*** LISTED RECORDS ***

/-! ## zeroDelays -/

@[simp] theorem zeroDelays_cfg : s.zeroDelays.cfg = s.cfg := rfl
@[simp] theorem zeroDelays_irqEn : s.zeroDelays.irqEn = s.irqEn := rfl
@[simp] theorem zeroDelays_done : s.zeroDelays.done = s.done := rfl
@[simp] theorem zeroDelays_err : s.zeroDelays.err = s.err := rfl
@[simp] theorem zeroDelays_errMulti : s.zeroDelays.errMulti = s.errMulti := rfl
@[simp] theorem zeroDelays_degraded : s.zeroDelays.degraded = s.degraded := rfl
@[simp] theorem zeroDelays_nonfinite : s.zeroDelays.nonfinite = s.nonfinite := rfl
@[simp] theorem zeroDelays_ready : s.zeroDelays.ready = s.ready := rfl
@[simp] theorem zeroDelays_errCode : s.zeroDelays.errCode = s.errCode := rfl
@[simp] theorem zeroDelays_errCmd : s.zeroDelays.errCmd = s.errCmd := rfl
@[simp] theorem zeroDelays_lastCmd : s.zeroDelays.lastCmd = s.lastCmd := rfl
@[simp] theorem zeroDelays_args : s.zeroDelays.args = s.args := rfl
@[simp] theorem zeroDelays_result : s.zeroDelays.result = s.result := rfl
@[simp] theorem zeroDelays_gain : s.zeroDelays.gain = s.gain := rfl
@[simp] theorem zeroDelays_sampleRate : s.zeroDelays.sampleRate = s.sampleRate := rfl
@[simp] theorem zeroDelays_maxBlock : s.zeroDelays.maxBlock = s.maxBlock := rfl
@[simp] theorem zeroDelays_inChannels : s.zeroDelays.inChannels = s.inChannels := rfl
@[simp] theorem zeroDelays_fEff : s.zeroDelays.fEff = s.fEff := rfl
@[simp] theorem zeroDelays_coef : s.zeroDelays.coef = s.coef := rfl
@[simp] theorem zeroDelays_coefOut : s.zeroDelays.coefOut = s.coefOut := rfl
@[simp] theorem zeroDelays_lanes : s.zeroDelays.lanes = s.lanes.map fun _ => Lane.zero := rfl
@[simp] theorem zeroDelays_pend : s.zeroDelays.pend = s.pend := rfl
@[simp] theorem zeroDelays_mem : s.zeroDelays.mem = s.mem := rfl
@[simp] theorem zeroDelays_agenda : s.zeroDelays.agenda = s.agenda := rfl
@[simp] theorem zeroDelays_reads : s.zeroDelays.reads = s.reads := rfl
@[simp] theorem zeroDelays_drawn : s.zeroDelays.drawn = s.drawn := rfl

/-! ## complete -/

@[simp] theorem complete_cfg : s.complete.cfg = s.cfg := rfl
@[simp] theorem complete_irqEn : s.complete.irqEn = s.irqEn := rfl
@[simp] theorem complete_done : s.complete.done = true := rfl
@[simp] theorem complete_err : s.complete.err = s.err := rfl
@[simp] theorem complete_errMulti : s.complete.errMulti = s.errMulti := rfl
@[simp] theorem complete_degraded : s.complete.degraded = s.degraded := rfl
@[simp] theorem complete_nonfinite : s.complete.nonfinite = s.nonfinite := rfl
@[simp] theorem complete_ready : s.complete.ready = s.ready := rfl
@[simp] theorem complete_errCode : s.complete.errCode = s.errCode := rfl
@[simp] theorem complete_errCmd : s.complete.errCmd = s.errCmd := rfl
@[simp] theorem complete_lastCmd : s.complete.lastCmd = s.lastCmd := rfl
@[simp] theorem complete_args : s.complete.args = s.args := rfl
@[simp] theorem complete_result : s.complete.result = s.result := rfl
@[simp] theorem complete_gain : s.complete.gain = s.gain := rfl
@[simp] theorem complete_sampleRate : s.complete.sampleRate = s.sampleRate := rfl
@[simp] theorem complete_maxBlock : s.complete.maxBlock = s.maxBlock := rfl
@[simp] theorem complete_inChannels : s.complete.inChannels = s.inChannels := rfl
@[simp] theorem complete_fEff : s.complete.fEff = s.fEff := rfl
@[simp] theorem complete_coef : s.complete.coef = s.coef := rfl
@[simp] theorem complete_coefOut : s.complete.coefOut = s.coefOut := rfl
@[simp] theorem complete_lanes : s.complete.lanes = s.lanes := rfl
@[simp] theorem complete_pend : s.complete.pend = { s.pend with valid := false } := rfl
@[simp] theorem complete_mem : s.complete.mem = s.mem := rfl
@[simp] theorem complete_agenda : s.complete.agenda = s.agenda := rfl
@[simp] theorem complete_reads : s.complete.reads = s.reads := rfl
@[simp] theorem complete_drawn : s.complete.drawn = s.drawn := rfl

/-! ## latch -/

@[simp] theorem latch_cfg (w : Word) : (s.latch w).cfg = s.cfg := rfl
@[simp] theorem latch_irqEn (w : Word) : (s.latch w).irqEn = s.irqEn := rfl
@[simp] theorem latch_done (w : Word) : (s.latch w).done = false := rfl
@[simp] theorem latch_err (w : Word) : (s.latch w).err = s.err := rfl
@[simp] theorem latch_errMulti (w : Word) : (s.latch w).errMulti = s.errMulti := rfl
@[simp] theorem latch_degraded (w : Word) : (s.latch w).degraded = s.degraded := rfl
@[simp] theorem latch_nonfinite (w : Word) : (s.latch w).nonfinite = s.nonfinite := rfl
@[simp] theorem latch_ready (w : Word) : (s.latch w).ready = s.ready := rfl
@[simp] theorem latch_errCode (w : Word) : (s.latch w).errCode = s.errCode := rfl
@[simp] theorem latch_errCmd (w : Word) : (s.latch w).errCmd = s.errCmd := rfl
@[simp] theorem latch_lastCmd (w : Word) : (s.latch w).lastCmd = s.lastCmd := rfl
@[simp] theorem latch_args (w : Word) : (s.latch w).args = s.args := rfl
@[simp] theorem latch_result (w : Word) : (s.latch w).result = s.result := rfl
@[simp] theorem latch_gain (w : Word) : (s.latch w).gain = s.gain := rfl
@[simp] theorem latch_sampleRate (w : Word) : (s.latch w).sampleRate = s.sampleRate := rfl
@[simp] theorem latch_maxBlock (w : Word) : (s.latch w).maxBlock = s.maxBlock := rfl
@[simp] theorem latch_inChannels (w : Word) : (s.latch w).inChannels = s.inChannels := rfl
@[simp] theorem latch_fEff (w : Word) : (s.latch w).fEff = s.fEff := rfl
@[simp] theorem latch_coef (w : Word) : (s.latch w).coef = s.coef := rfl
@[simp] theorem latch_coefOut (w : Word) : (s.latch w).coefOut = s.coefOut := rfl
@[simp] theorem latch_lanes (w : Word) : (s.latch w).lanes = s.lanes := rfl
@[simp] theorem latch_pend (w : Word) : (s.latch w).pend = ⟨true, w, s.args⟩ := rfl
@[simp] theorem latch_mem (w : Word) : (s.latch w).mem = s.mem := rfl
@[simp] theorem latch_agenda (w : Word) : (s.latch w).agenda = s.agenda := rfl
@[simp] theorem latch_reads (w : Word) : (s.latch w).reads = s.reads := rfl
@[simp] theorem latch_drawn (w : Word) : (s.latch w).drawn = s.drawn := rfl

*** End of LISTED RECORDS ***

TASK DETAILS: The answer must consist solely of the lines from the first line of the data to the line holding "s.zeroDelays.errMulti = s.errMulti := rfl", each given again exactly.

WRITTEN ANSWER:
/-! ## zeroDelays -/

@[simp] theorem zeroDelays_cfg : s.zeroDelays.cfg = s.cfg := rfl
@[simp] theorem zeroDelays_irqEn : s.zeroDelays.irqEn = s.irqEn := rfl
@[simp] theorem zeroDelays_done : s.zeroDelays.done = s.done := rfl
@[simp] theorem zeroDelays_err : s.zeroDelays.err = s.err := rfl
@[simp] theorem zeroDelays_errMulti : s.zeroDelays.errMulti = s.errMulti := rfl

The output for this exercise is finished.